Because insurance is the sole source of payments for most injured patients, it is important to know how much liability coverage doctors carry. The conventional wisdom is that most physicians have $1 million in coverage. Medicare takes this mantra so seriously that it bases payments to physicians partly on premiums tied to policies of this size. In fact, most Texas physicians carried much less insurance. In our dataset, the median nominal policy limit was $500,000. 32% of the closed claim reports indicated that the doctor carried $200,000 (nominal) or less in coverage. Surprisingly, doctors who treated newborns carried less insurance than others, even though "bad baby" cases are thought to present the most serious financial risks.
We also found that, over time, the real amount of insurance available to cover patients’ losses shrank by about 30% in inflation-adjusted dollars. When stumping for tort reform, doctors told the world they faced rising malpractice exposure because jury verdicts were skyrocketing. Yet, they didn’t buy larger liability policies. Evidently, they didn’t think they needed them. And they were right. Doctors’ personal assets remained well protected even though they carried less real insurance coverage.

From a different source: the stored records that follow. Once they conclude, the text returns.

-- ==== Sys2Proof/Machine/Egress.lean ====
section
/-! DEFINITION. Egress queues and shapers of wired legs (chapter 7, R159 to R169): token shapers, the pick, the drop
order, and leg groups. -/

namespace Sys2Proof.Machine

/-! Token shapers (R162 to R164). -/

/-- Tokens per byte. -/
abbrev tokB : Nat := 8000000

/-- k refill ticks under the values in force. Ticks add RATE × 1,000 and stop at BURST, so k of them in one sum. -/
def ShX.fill (sh : ShX) (k : Nat) : ShX :=
  if k = 0 then sh
  else { sh with tok := min (sh.tok + (k * sh.rate * 1000 : Nat)) (sh.burst * tokB : Nat), tick := sh.tick + k }

/-- The waiting values come into force at the start of their tick. -/
def ShX.apply (sh : ShX) : ShX :=
  { sh with
    rate := sh.newRate, burst := sh.newBurst
    tok := if sh.newReset then 0 else min sh.tok (sh.newBurst * tokB : Nat)
    pend := false, newReset := false }

/-- One tick of R162, as the procedure writes it. -/
def ShX.tickOnce (sh : ShX) : ShX :=
  let sh := { sh with tick := sh.tick + 1 }
  let sh := if sh.pend && sh.pendTick ≤ sh.tick then sh.apply else sh
  { sh with tok := min (sh.tok + (sh.rate * 1000 : Nat)) (sh.burst * tokB : Nat) }

/-- k ticks in turn. -/
def ShX.ticks (sh : ShX) : Nat → ShX
  | 0 => sh
  | k + 1 => (sh.tickOnce).ticks k

/-- Refill up to tick n (R162), in closed form. -/
def ShX.refill (sh : ShX) (n : Nat) : ShX :=
  if n ≤ sh.tick then sh
  else if sh.pend && sh.pendTick ≤ n then
    let a := max sh.pendTick (sh.tick + 1)
    let sh := (sh.fill (a - 1 - sh.tick)).apply
    sh.fill (n - sh.tick)
  else sh.fill (n - sh.tick)

/-- The tick of local time. -/
def State.shTick (s : State) : Nat := s.ns / 1000

/-- A commit of RATE, BURST or RESET at local time c (R163). -/
def ShX.commit (sh : ShX) (n rate burst : Nat) (reset : Bool) : ShX :=
  let sh := sh.refill n
  { sh with pend := true, pendTick := n + 1, newRate := rate, newBurst := burst, newReset := sh.newReset || reset }

/-- A shaper that starts full (R164). -/
def ShX.full (n rate burst : Nat) : ShX := { tok := (burst * tokB : Nat), tick := n, rate := rate, burst := burst }

def ShX.fits (sh : ShX) (c : Nat) : Bool := (min c sh.burst * tokB : Nat) ≤ sh.tok
def ShX.charge (sh : ShX) (c : Nat) : ShX := { sh with tok := sh.tok - (c * tokB : Nat) }

/-! Leg and group state. -/

def State.legEg (s : State) (l : Nat) : LegEg := Tbl.get {} s.egr.legs l
def State.legEgSet (s : State) (l : Nat) (x : LegEg) : State :=
  { s with egr := { s.egr with legs := Tbl.set {} s.egr.legs l x } }
def State.grpSh (s : State) (g : Nat) : ShX := Tbl.get {} s.egr.groups g
def State.grpShSet (s : State) (g : Nat) (x : ShX) : State :=
  { s with egr := { s.egr with groups := Tbl.set {} s.egr.groups g x } }

/-- The queue of a class (Table 7.1). -/
def LegEg.q (x : LegEg) (cls : Nat) : List CopyX :=
  match cls with | 0 => x.q0 | 1 => x.q1 | 2 => x.q2 | _ => x.q3
def LegEg.setQ (x : LegEg) (cls : Nat) (q : List CopyX) : LegEg :=
  match cls with
  | 0 => { x with q0 := q } | 1 => { x with q1 := q } | 2 => { x with q2 := q } | _ => { x with q3 := q }
def LegEg.all (x : LegEg) : List CopyX := x.q0 ++ x.q1 ++ x.q2 ++ x.q3

/-- TOKENS of a leg and of a group. -/
def State.legTokens (s : State) (l : Nat) : Int := ((s.legEg l).sh.refill s.shTick).tok / (tokB : Nat)
def State.grpTokens (s : State) (g : Nat) : Int := ((s.grpSh g).refill s.shTick).tok / (tokB : Nat)

/-- A commit to a leg's shaper, and to a group's. -/
def State.legShCommit (s : State) (l : Nat) (reset : Bool) : State :=
  let x := s.legEg l
  s.legEgSet l { x with sh := x.sh.commit s.shTick (s.rd Shp.RATE l) (s.rd Shp.BURST l) reset }
def State.grpShCommit (s : State) (g : Nat) (reset : Bool) : State :=
  s.grpShSet g ((s.grpSh g).commit s.shTick (s.rd LegGrp.RATE g) (s.rd LegGrp.BURST g) reset)

/-- A leg's shaper starts when the leg becomes ACTIVE. -/
def State.legShStart (s : State) (l : Nat) : State :=
  s.legEgSet l { s.legEg l with sh := ShX.full s.shTick (s.rd Shp.RATE l) (s.rd Shp.BURST l) }

/-! Congestion and drop order (R165). -/

/-- The charge of a copy: its IP length and the port's L2_OVH. -/
def State.charged (s : State) (p : Nat) (h : CopyX) : Nat := h.ipLen + s.rd Egr.L2_OVH p

/-- What becomes of a copy that reaches its class queue. -/
inductive Fate where
  | queued | yellow | green | frame
  deriving DecidableEq, Repr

In reality, then, damages caps have existed for decades. They may always have been in place. The caps stem from asset protection laws, the limits on doctors’ insurance policies, and the economics of contingent fee litigation, which make it impracticable for plaintiffs’ attorneys to go after doctors’ personal wealth. These caps are hard. They apply to all elements of plaintiffs’ recoveries, including their economic losses, and they are rarely exceeded.
If people in our society focused on things that mattered, the debate over damages caps would end immediately. We already have them. Replacing it would be a debate over the amount of liability insurance doctors ought to carry and the possibility of creating other means of defraying injured patients’ losses. Many states, including Texas, have neither financial responsibility laws nor patient protection funds. In these states, doctors can carry as little insurance as they want. As seen, they often buy policies that are small. Although doctors complain mightily about malpractice insurance premiums, patients, their families, their first-party health insurers, and society at large absorb much or most of the burden of malpractice. An important question, rarely discussed, is whether health care providers and their liability insurers shoulder as large a fraction of the costs of medical malpractice as they should.